Coordinated data sharing will improve industry-wide research that helps determine the most important OSS components. Providing Software Bill of Materials (SBOM) everywhere will improve tooling and training to drive adoption and provide build systems, package managers and distribution systems with better supply chain security tools and best practices.

stock factor

Chainguard, who co-created the Sigstore repository, is committed to financial resources for the public infrastructure and network offered by OpenSSF and to ensure that SigStore’s impact is felt in every corner of the software supply chain and Will collaborate with industry peers to deepen work on interoperability. software ecosystem. This commitment includes at least $1 million per year in support of Sigstore and a pledge to run it on its own node.

Designed and built with maintainers for maintainers, it has already been widely adopted by millions of developers around the world. Lorenc said now is the time to formalize its role as the de facto standard for digital signatures in software development.

“We know the importance of interoperability in the adoption of these critical tools because of our work on the SLSA framework and SBOM. Interoperability is the linchpin in securing software across the supply chain,” he said.

Related Support

Google announced Thursday that it is creating an “open-source maintenance crew” tasked with improving the security of critical open-source projects.

Google also unveiled the Google Cloud Dataset and open-source Insights projects to help developers better understand the structure and security of the software they use.

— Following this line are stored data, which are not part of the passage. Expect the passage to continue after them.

-- ==== Sys2Proof/Machine/Ops.lean ====
section
/-!
DEFINITION. The named operations every meaning is written with: registers and their fields, the counter and local time, events,
counters and sampling, packets, and what the part sends out.
-/
namespace Sys2Proof.Machine

/-! ### Replacing one part of the state -/

def State.withRegs (s : State) (x : Sparse (BitVec 320)) : State := { s with regs := x }
def State.withFrc (s : State) (x : BitVec 80) : State := { s with frc := x }
def State.withTime (s : State) (x : Time) : State := { s with time := x }
def State.withHost (s : State) (x : HostIf) : State := { s with host := x }
def State.withTally (s : State) (x : Tally) : State := { s with tally := x }
def State.withSeam (s : State) (x : Seam) : State := { s with seam := x }
def State.withPace (s : State) (x : Pace) : State := { s with pace := x }
def State.withMacs (s : State) (x : Sparse Mac) : State := { s with macs := x }
def State.withInsts (s : State) (x : Sparse Inst) : State := { s with insts := x }
def State.withGrps (s : State) (x : Sparse Grp) : State := { s with grps := x }
def State.withPkts (s : State) (x : Sparse (Option Pkt)) : State := { s with pkts := x }
def State.withNextPkt (s : State) (x : Nat) : State := { s with nextPkt := x }
def State.withCtxs (s : State) (x : Sparse (Option Ctx)) : State := { s with ctxs := x }
def State.withCoat (s : State) (x : Coat) : State := { s with coat := x }
def State.withPolicers (s : State) (x : Sparse (Option Bucket)) : State := { s with policers := x }
def State.withReasons (s : State) (x : Sparse (Option Bucket)) : State := { s with reasons := x }
def State.withPuntAgg (s : State) (x : Option Bucket) : State := { s with puntAgg := x }
def State.withInflightA (s : State) (x : Nat) : State := { s with inflightA := x }
def State.withInflightB (s : State) (x : Nat) : State := { s with inflightB := x }
def State.withBadWords (s : State) (x : BadWords) : State := { s with badWords := x }
def State.withTables (s : State) (x : Tables) : State := { s with tables := x }
def State.withEasel (s : State) (x : Easel) : State := { s with easel := x }
def State.withPower (s : State) (x : Power) : State := { s with power := x }
def State.withPalette (s : State) (x : Palette) : State := { s with palette := x }
def State.withSched (s : State) (x : Sched) : State := { s with sched := x }
def State.withDram (s : State) (x : Dram) : State := { s with dram := x }
def State.withFab (s : State) (x : Fab) : State := { s with fab := x }
def State.withLoom (s : State) (x : Loom) : State := { s with loom := x }
def State.withEmv (s : State) (x : Emv) : State := { s with emv := x }
def State.withFreeCtr (s : State) (x : Nat) : State := { s with freeCtr := x }
def State.withOutputs (s : State) (x : List Output) : State := { s with outputs := x }

/-! ### Registers -/

/-- The Reset column of entry `i` of a register (R21), for the maps whose reset value depends on the entry too. -/
def Reg.resetAt (r : Reg) (i : Nat) : BitVec 320 :=
  match r with
  | .GLZ_EPROF => if i < 64 then 0 else 0xFF
  | .PAL_POOL_CFG => BitVec.ofNat 320 ((if i = 0 then 655360 else 0) + 2048 * 2 ^ 32)
  | .PAL_FREE_CNT => if i = 0 then 655360 else 0
  | .EVC_SRC_CFG => BitVec.ofNat 320 (i % 64 + 64)
  | .LOOM_ALLOC =>
    BitVec.ofNat 320 (2 ^ 32 + (if i < 12288 then i / 256 * 2 + i % 256 * 2 ^ 8 + i % 256 * 2 ^ 16 else 0))
  | r => BitVec.ofNat 320 r.info.reset

/-- The place of entry `i` of a register in the register space. -/
def Reg.key (r : Reg) (i : Nat) : Nat := i * 256 + r.ctorIdx

/-- What the register space holds at reset, by place. -/
def regsReset (k : Nat) : BitVec 320 :=
  match Reg.all[k % 256]? with
  | some r => r.resetAt (k / 256)
  | none => 0

/-- Entry `i` of a register. -/
def State.reg (s : State) (r : Reg) (i : Nat) : BitVec 320 :=
  Sparse.read (r.resetAt i) s.regs (r.key i)

/-- Put a value in entry `i` of a register. -/
def State.setReg (s : State) (r : Reg) (i : Nat) (v : BitVec 320) : State :=
  s.withRegs (Sparse.write (r.resetAt i) s.regs (r.key i) v)

/-- A field of entry `i` of its register. -/
def State.rd (s : State) (f : Fld) (i : Nat := 0) : Nat :=
  bitsOf (s.reg f.reg i).toNat f.lo f.len

/-- Set a field of entry `i` of its register, modulo its width. -/
def State.wr (s : State) (f : Fld) (i : Nat) (v : Nat) : State :=
  s.setReg f.reg i (BitVec.ofNat 320 (setBits (s.reg f.reg i).toNat f.lo f.len v))

/-- A one-bit field as a truth value. -/
def State.on (s : State) (f : Fld) (i : Nat := 0) : Bool := s.rd f i != 0

/-- Set or clear a one-bit field. -/
def State.wrBit (s : State) (f : Fld) (i : Nat) (b : Bool) : State := s.wr f i (if b then 1 else 0)

/-- Count in a field that wraps. -/
def State.incWrap (s : State) (f : Fld) (i : Nat := 0) (n : Nat := 1) : State := s.wr f i (s.rd f i + n)

/-- Count in a field that saturates at all ones. -/
def State.incSat (s : State) (f : Fld) (i : Nat := 0) (n : Nat := 1) : State :=
  s.wr f i (min (s.rd f i + n) (2 ^ f.len - 1))

/-- Raise a field to a value it is below. -/
def State.raiseTo (s : State) (f : Fld) (i : Nat) (v : Nat) : State :=
  if s.rd f i < v then s.wr f i (min v (2 ^ f.len - 1)) else s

According to Google, “This dataset provides access to critical software supply chain information for developers, maintainers, and consumers of open-source software.”

“Security risks will continue to plague all software companies and open-source projects and only an industry-wide commitment that includes a global community of developers, governments and businesses can make real progress. Basic in Google Cloud and Google Fellows at Security Summit “Google will continue to play our part to make an impact,” said Eric Brewer, vice president of infrastructure.